Hacker News new | ask | show | jobs
by soldehierro 1209 days ago
> canyoureadthiseasily?ididn'tthinksoeither.nobodywriteslikethisinenglish

This is very legible for a native english speaker

3 comments

It’s legible, but it takes a bit of active effort which makes it tiring to read more than a few sentences in a single sitting.
Spaces weren't always used. If you look at old greek/roman engravings everything is jammed together without spaces. I think you could eventually become quite good at reading spaceless text, even though spaces definitely aid in comprehension.
There are still several languages that don't use spaces. Like Thai and Cambodian. Both of these languages are very analytic - they use short words, which makes it easier.

The actual problem without using spaces is not that humans can't read it, it's that computers can't read it (without at least complete dictionary and maybe some AI help). GNU aspell for instance does not support languages that don't use spaces.

[1] http://aspell.net/0.61/man-html/Unsupported.html

Yeah, context is essential. We've seen plenty of examples of website names where the spaces being squashed out gives alternative meanings. Two come to mind where the last word was "exchange" and it followed a plural. No simple-minded spel chequer is going to be able to figure that out.
An example of text segmentation library for Japanese:

https://en.m.wikipedia.org/wiki/MeCab

Like you said, it does come with a dictionary to work properly.

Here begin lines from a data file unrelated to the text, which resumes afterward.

@[simp] theorem State.withLines_host (s : State) (a b c : Bool) : (s.withLines a b c).host = s.host := (rfl)
@[simp] theorem State.withLines_cmdReady (s : State) (a b c : Bool) : (s.withLines a b c).cmdReady = a := (rfl)
@[simp] theorem State.withLines_rspValid (s : State) (a b c : Bool) : (s.withLines a b c).rspValid = b := (rfl)
@[simp] theorem State.withLines_rspErr (s : State) (a b c : Bool) : (s.withLines a b c).rspErr = c := (rfl)
@[simp] theorem State.withLines_res0 (s : State) (a b c : Bool) : (s.withLines a b c).res0 = s.res0 := (rfl)
@[simp] theorem State.withLines_res1 (s : State) (a b c : Bool) : (s.withLines a b c).res1 = s.res1 := (rfl)
@[simp] theorem State.withLines_status (s : State) (a b c : Bool) : (s.withLines a b c).status = s.status := (rfl)
@[simp] theorem State.withLines_ctl (s : State) (a b c : Bool) : (s.withLines a b c).ctl = s.ctl := (rfl)
@[simp] theorem State.withLines_base (s : State) (a b c : Bool) : (s.withLines a b c).base = s.base := (rfl)
@[simp] theorem State.withLines_cur (s : State) (a b c : Bool) : (s.withLines a b c).cur = s.cur := (rfl)
@[simp] theorem State.withLines_hb (s : State) (a b c : Bool) : (s.withLines a b c).hb = s.hb := (rfl)
@[simp] theorem State.withLines_wa (s : State) (a b c : Bool) : (s.withLines a b c).wa = s.wa := (rfl)
@[simp] theorem State.withLines_freeCount (s : State) (a b c : Bool) : (s.withLines a b c).freeCount = s.freeCount := (rfl)

@[simp] theorem State.withStatus_host (s : State) (v : Word) : (s.withStatus v).host = s.host := (rfl)
@[simp] theorem State.withStatus_cmdReady (s : State) (v : Word) : (s.withStatus v).cmdReady = s.cmdReady := (rfl)
@[simp] theorem State.withStatus_rspValid (s : State) (v : Word) : (s.withStatus v).rspValid = s.rspValid := (rfl)
@[simp] theorem State.withStatus_rspErr (s : State) (v : Word) : (s.withStatus v).rspErr = s.rspErr := (rfl)
@[simp] theorem State.withStatus_res0 (s : State) (v : Word) : (s.withStatus v).res0 = s.res0 := (rfl)
@[simp] theorem State.withStatus_res1 (s : State) (v : Word) : (s.withStatus v).res1 = s.res1 := (rfl)
@[simp] theorem State.withStatus_status (s : State) (v : Word) : (s.withStatus v).status = v := (rfl)
@[simp] theorem State.withStatus_ctl (s : State) (v : Word) : (s.withStatus v).ctl = s.ctl := (rfl)
@[simp] theorem State.withStatus_base (s : State) (v : Word) : (s.withStatus v).base = s.base := (rfl)
@[simp] theorem State.withStatus_cur (s : State) (v : Word) : (s.withStatus v).cur = s.cur := (rfl)
@[simp] theorem State.withStatus_hb (s : State) (v : Word) : (s.withStatus v).hb = s.hb := (rfl)
@[simp] theorem State.withStatus_wa (s : State) (v : Word) : (s.withStatus v).wa = s.wa := (rfl)
@[simp] theorem State.withStatus_freeCount (s : State) (v : Word) : (s.withStatus v).freeCount = s.freeCount := (rfl)

@[simp] theorem State.withRes0_host (s : State) (v : Word) : (s.withRes0 v).host = s.host := (rfl)
@[simp] theorem State.withRes0_cmdReady (s : State) (v : Word) : (s.withRes0 v).cmdReady = s.cmdReady := (rfl)
@[simp] theorem State.withRes0_rspValid (s : State) (v : Word) : (s.withRes0 v).rspValid = s.rspValid := (rfl)
@[simp] theorem State.withRes0_rspErr (s : State) (v : Word) : (s.withRes0 v).rspErr = s.rspErr := (rfl)
@[simp] theorem State.withRes0_res0 (s : State) (v : Word) : (s.withRes0 v).res0 = v := (rfl)
@[simp] theorem State.withRes0_res1 (s : State) (v : Word) : (s.withRes0 v).res1 = s.res1 := (rfl)
@[simp] theorem State.withRes0_status (s : State) (v : Word) : (s.withRes0 v).status = s.status := (rfl)
@[simp] theorem State.withRes0_ctl (s : State) (v : Word) : (s.withRes0 v).ctl = s.ctl := (rfl)
@[simp] theorem State.withRes0_base (s : State) (v : Word) : (s.withRes0 v).base = s.base := (rfl)
@[simp] theorem State.withRes0_cur (s : State) (v : Word) : (s.withRes0 v).cur = s.cur := (rfl)
@[simp] theorem State.withRes0_hb (s : State) (v : Word) : (s.withRes0 v).hb = s.hb := (rfl)
@[simp] theorem State.withRes0_wa (s : State) (v : Word) : (s.withRes0 v).wa = s.wa := (rfl)
@[simp] theorem State.withRes0_freeCount (s : State) (v : Word) : (s.withRes0 v).freeCount = s.freeCount := (rfl)

@[simp] theorem State.withRes1_host (s : State) (v : Word) : (s.withRes1 v).host = s.host := (rfl)
@[simp] theorem State.withRes1_cmdReady (s : State) (v : Word) : (s.withRes1 v).cmdReady = s.cmdReady := (rfl)
@[simp] theorem State.withRes1_rspValid (s : State) (v : Word) : (s.withRes1 v).rspValid = s.rspValid := (rfl)
@[simp] theorem State.withRes1_rspErr (s : State) (v : Word) : (s.withRes1 v).rspErr = s.rspErr := (rfl)
@[simp] theorem State.withRes1_res0 (s : State) (v : Word) : (s.withRes1 v).res0 = s.res0 := (rfl)
@[simp] theorem State.withRes1_res1 (s : State) (v : Word) : (s.withRes1 v).res1 = v := (rfl)
@[simp] theorem State.withRes1_status (s : State) (v : Word) : (s.withRes1 v).status = s.status := (rfl)
@[simp] theorem State.withRes1_ctl (s : State) (v : Word) : (s.withRes1 v).ctl = s.ctl := (rfl)
@[simp] theorem State.withRes1_base (s : State) (v : Word) : (s.withRes1 v).base = s.base := (rfl)
@[simp] theorem State.withRes1_cur (s : State) (v : Word) : (s.withRes1 v).cur = s.cur := (rfl)
@[simp] theorem State.withRes1_hb (s : State) (v : Word) : (s.withRes1 v).hb = s.hb := (rfl)
@[simp] theorem State.withRes1_wa (s : State) (v : Word) : (s.withRes1 v).wa = s.wa := (rfl)
@[simp] theorem State.withRes1_freeCount (s : State) (v : Word) : (s.withRes1 v).freeCount = s.freeCount := (rfl)

@[simp] theorem State.withRes0Val_host (s : State) (v : FVal) : (s.withRes0Val v).host = s.host := (rfl)
@[simp] theorem State.withRes0Val_cmdReady (s : State) (v : FVal) : (s.withRes0Val v).cmdReady = s.cmdReady := (rfl)
@[simp] theorem State.withRes0Val_rspValid (s : State) (v : FVal) : (s.withRes0Val v).rspValid = s.rspValid := (rfl)
@[simp] theorem State.withRes0Val_rspErr (s : State) (v : FVal) : (s.withRes0Val v).rspErr = s.rspErr := (rfl)
@[simp] theorem State.withRes0Val_res0 (s : State) (v : FVal) : (s.withRes0Val v).res0 = encodeAt s.freeCount v := (rfl)
@[simp] theorem State.withRes0Val_res1 (s : State) (v : FVal) : (s.withRes0Val v).res1 = s.res1 := (rfl)
@[simp] theorem State.withRes0Val_status (s : State) (v : FVal) : (s.withRes0Val v).status = s.status := (rfl)
@[simp] theorem State.withRes0Val_ctl (s : State) (v : FVal) : (s.withRes0Val v).ctl = s.ctl := (rfl)
@[simp] theorem State.withRes0Val_base (s : State) (v : FVal) : (s.withRes0Val v).base = s.base := (rfl)
@[simp] theorem State.withRes0Val_cur (s : State) (v : FVal) : (s.withRes0Val v).cur = s.cur := (rfl)
@[simp] theorem State.withRes0Val_hb (s : State) (v : FVal) : (s.withRes0Val v).hb = s.hb := (rfl)
@[simp] theorem State.withRes0Val_wa (s : State) (v : FVal) : (s.withRes0Val v).wa = s.wa := (rfl)
@[simp] theorem State.withRes0Val_freeCount (s : State) (v : FVal) : (s.withRes0Val v).freeCount = s.freeCount + nanDraws v := (rfl)

@[simp] theorem State.withRes1Val_host (s : State) (v : FVal) : (s.withRes1Val v).host = s.host := (rfl)
@[simp] theorem State.withRes1Val_cmdReady (s : State) (v : FVal) : (s.withRes1Val v).cmdReady = s.cmdReady := (rfl)
@[simp] theorem State.withRes1Val_rspValid (s : State) (v : FVal) : (s.withRes1Val v).rspValid = s.rspValid := (rfl)
@[simp] theorem State.withRes1Val_rspErr (s : State) (v : FVal) : (s.withRes1Val v).rspErr = s.rspErr := (rfl)
@[simp] theorem State.withRes1Val_res0 (s : State) (v : FVal) : (s.withRes1Val v).res0 = s.res0 := (rfl)
@[simp] theorem State.withRes1Val_res1 (s : State) (v : FVal) : (s.withRes1Val v).res1 = encodeAt s.freeCount v := (rfl)
@[simp] theorem State.withRes1Val_status (s : State) (v : FVal) : (s.withRes1Val v).status = s.status := (rfl)
@[simp] theorem State.withRes1Val_ctl (s : State) (v : FVal) : (s.withRes1Val v).ctl = s.ctl := (rfl)
@[simp] theorem State.withRes1Val_base (s : State) (v : FVal) : (s.withRes1Val v).base = s.base := (rfl)
@[simp] theorem State.withRes1Val_cur (s : State) (v : FVal) : (s.withRes1Val v).cur = s.cur := (rfl)
@[simp] theorem State.withRes1Val_hb (s : State) (v : FVal) : (s.withRes1Val v).hb = s.hb := (rfl)
@[simp] theorem State.withRes1Val_wa (s : State) (v : FVal) : (s.withRes1Val v).wa = s.wa := (rfl)
@[simp] theorem State.withRes1Val_freeCount (s : State) (v : FVal) : (s.withRes1Val v).freeCount = s.freeCount + nanDraws v := (rfl)

@[simp] theorem State.withCtl_host (s : State) (c : Controls) : (s.withCtl c).host = s.host := (rfl)
@[simp] theorem State.withCtl_cmdReady (s : State) (c : Controls) : (s.withCtl c).cmdReady = s.cmdReady := (rfl)
@[simp] theorem State.withCtl_rspValid (s : State) (c : Controls) : (s.withCtl c).rspValid = s.rspValid := (rfl)
@[simp] theorem State.withCtl_rspErr (s : State) (c : Controls) : (s.withCtl c).rspErr = s.rspErr := (rfl)
@[simp] theorem State.withCtl_res0 (s : State) (c : Controls) : (s.withCtl c).res0 = s.res0 := (rfl)
@[simp] theorem State.withCtl_res1 (s : State) (c : Controls) : (s.withCtl c).res1 = s.res1 := (rfl)
@[simp] theorem State.withCtl_status (s : State) (c : Controls) : (s.withCtl c).status = s.status := (rfl)
@[simp] theorem State.withCtl_ctl (s : State) (c : Controls) : (s.withCtl c).ctl = c := (rfl)
@[simp] theorem State.withCtl_base (s : State) (c : Controls) : (s.withCtl c).base = s.base := (rfl)
@[simp] theorem State.withCtl_cur (s : State) (c : Controls) : (s.withCtl c).cur = s.cur := (rfl)
@[simp] theorem State.withCtl_hb (s : State) (c : Controls) : (s.withCtl c).hb = s.hb := (rfl)
@[simp] theorem State.withCtl_wa (s : State) (c : Controls) : (s.withCtl c).wa = s.wa := (rfl)
@[simp] theorem State.withCtl_freeCount (s : State) (c : Controls) : (s.withCtl c).freeCount = s.freeCount := (rfl)

@[simp] theorem State.withBase_host (s : State) (b : Scaled) : (s.withBase b).host = s.host := (rfl)
@[simp] theorem State.withBase_cmdReady (s : State) (b : Scaled) : (s.withBase b).cmdReady = s.cmdReady := (rfl)
@[simp] theorem State.withBase_rspValid (s : State) (b : Scaled) : (s.withBase b).rspValid = s.rspValid := (rfl)
@[simp] theorem State.withBase_rspErr (s : State) (b : Scaled) : (s.withBase b).rspErr = s.rspErr := (rfl)
@[simp] theorem State.withBase_res0 (s : State) (b : Scaled) : (s.withBase b).res0 = s.res0 := (rfl)
@[simp] theorem State.withBase_res1 (s : State) (b : Scaled) : (s.withBase b).res1 = s.res1 := (rfl)
@[simp] theorem State.withBase_status (s : State) (b : Scaled) : (s.withBase b).status = s.status := (rfl)
@[simp] theorem State.withBase_ctl (s : State) (b : Scaled) : (s.withBase b).ctl = s.ctl := (rfl)
@[simp] theorem State.withBase_base (s : State) (b : Scaled) : (s.withBase b).base = b := (rfl)
@[simp] theorem State.withBase_cur (s : State) (b : Scaled) : (s.withBase b).cur = s.cur := (rfl)
@[simp] theorem State.withBase_hb (s : State) (b : Scaled) : (s.withBase b).hb = s.hb := (rfl)
@[simp] theorem State.withBase_wa (s : State) (b : Scaled) : (s.withBase b).wa = s.wa := (rfl)
@[simp] theorem State.withBase_freeCount (s : State) (b : Scaled) : (s.withBase b).freeCount = s.freeCount := (rfl)

@[simp] theorem State.withCur_host (s : State) (c : Scaled) : (s.withCur c).host = s.host := (rfl)
@[simp] theorem State.withCur_cmdReady (s : State) (c : Scaled) : (s.withCur c).cmdReady = s.cmdReady := (rfl)
@[simp] theorem State.withCur_rspValid (s : State) (c : Scaled) : (s.withCur c).rspValid = s.rspValid := (rfl)
@[simp] theorem State.withCur_rspErr (s : State) (c : Scaled) : (s.withCur c).rspErr = s.rspErr := (rfl)
@[simp] theorem State.withCur_res0 (s : State) (c : Scaled) : (s.withCur c).res0 = s.res0 := (rfl)
@[simp] theorem State.withCur_res1 (s : State) (c : Scaled) : (s.withCur c).res1 = s.res1 := (rfl)
@[simp] theorem State.withCur_status (s : State) (c : Scaled) : (s.withCur c).status = s.status := (rfl)
@[simp] theorem State.withCur_ctl (s : State) (c : Scaled) : (s.withCur c).ctl = s.ctl := (rfl)
@[simp] theorem State.withCur_base (s : State) (c : Scaled) : (s.withCur c).base = s.base := (rfl)
@[simp] theorem State.withCur_cur (s : State) (c : Scaled) : (s.withCur c).cur = c := (rfl)
@[simp] theorem State.withCur_hb (s : State) (c : Scaled) : (s.withCur c).hb = s.hb := (rfl)
@[simp] theorem State.withCur_wa (s : State) (c : Scaled) : (s.withCur c).wa = s.wa := (rfl)
@[simp] theorem State.withCur_freeCount (s : State) (c : Scaled) : (s.withCur c).freeCount = s.freeCount := (rfl)

@[simp] theorem State.withRing_host (s : State) (h : RingSel) (r : Ring) : (s.withRing h r).host = s.host := (rfl)
@[simp] theorem State.withRing_cmdReady (s : State) (h : RingSel) (r : Ring) : (s.withRing h r).cmdReady = s.cmdReady := (rfl)
@[simp] theorem State.withRing_rspValid (s : State) (h : RingSel) (r : Ring) : (s.withRing h r).rspValid = s.rspValid := (rfl)
@[simp] theorem State.withRing_rspErr (s : State) (h : RingSel) (r : Ring) : (s.withRing h r).rspErr = s.rspErr := (rfl)
@[simp] theorem State.withRing_res0 (s : State) (h : RingSel) (r : Ring) : (s.withRing h r).res0 = s.res0 := (rfl)
@[simp] theorem State.withRing_res1 (s : State) (h : RingSel) (r : Ring) : (s.withRing h r).res1 = s.res1 := (rfl)
@[simp] theorem State.withRing_status (s : State) (h : RingSel) (r : Ring) : (s.withRing h r).status = s.status := (rfl)
@[simp] theorem State.withRing_ctl (s : State) (h : RingSel) (r : Ring) : (s.withRing h r).ctl = s.ctl := (rfl)
@[simp] theorem State.withRing_base (s : State) (h : RingSel) (r : Ring) : (s.withRing h r).base = s.base := (rfl)
@[simp] theorem State.withRing_cur (s : State) (h : RingSel) (r : Ring) : (s.withRing h r).cur = s.cur := (rfl)
@[simp] theorem State.withRing_hb (s : State) (h : RingSel) (r : Ring) : (s.withRing h r).hb = s.hb.put h r := (rfl)
@[simp] theorem State.withRing_wa (s : State) (h : RingSel) (r : Ring) : (s.withRing h r).wa = s.wa := (rfl)
@[simp] theorem State.withRing_freeCount (s : State) (h : RingSel) (r : Ring) : (s.withRing h r).freeCount = s.freeCount := (rfl)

It's legible (ish) due to the limited ways that English characters can group up - e.g. there's only one valid way to split up "writeslikethis". In JP many common words are only 1-2 characters long, so in general even a very short string of kana can be split up multiple valid ways.
Yeah, no problem here. I've been learning japanese for a while and have encountered the phenomenon though. Still if you look at e.g. the front page of JP wikipedia: https://ja.wikipedia.org/ there's plenty of kana there, be it words that are habitually written entirely in katakana or hiragana, or even kanji words that still have some attached kana to disambiguate readings.

After more practice I've found myself starting to pick up on common dividers, like particles, verb endings, adjective endings, etc. I assume native speakers do this instinctually, much like native English readers aren't really reading letter by letter (wichh is why txet lkie tihs is rbleadae at ntiave seepd for most)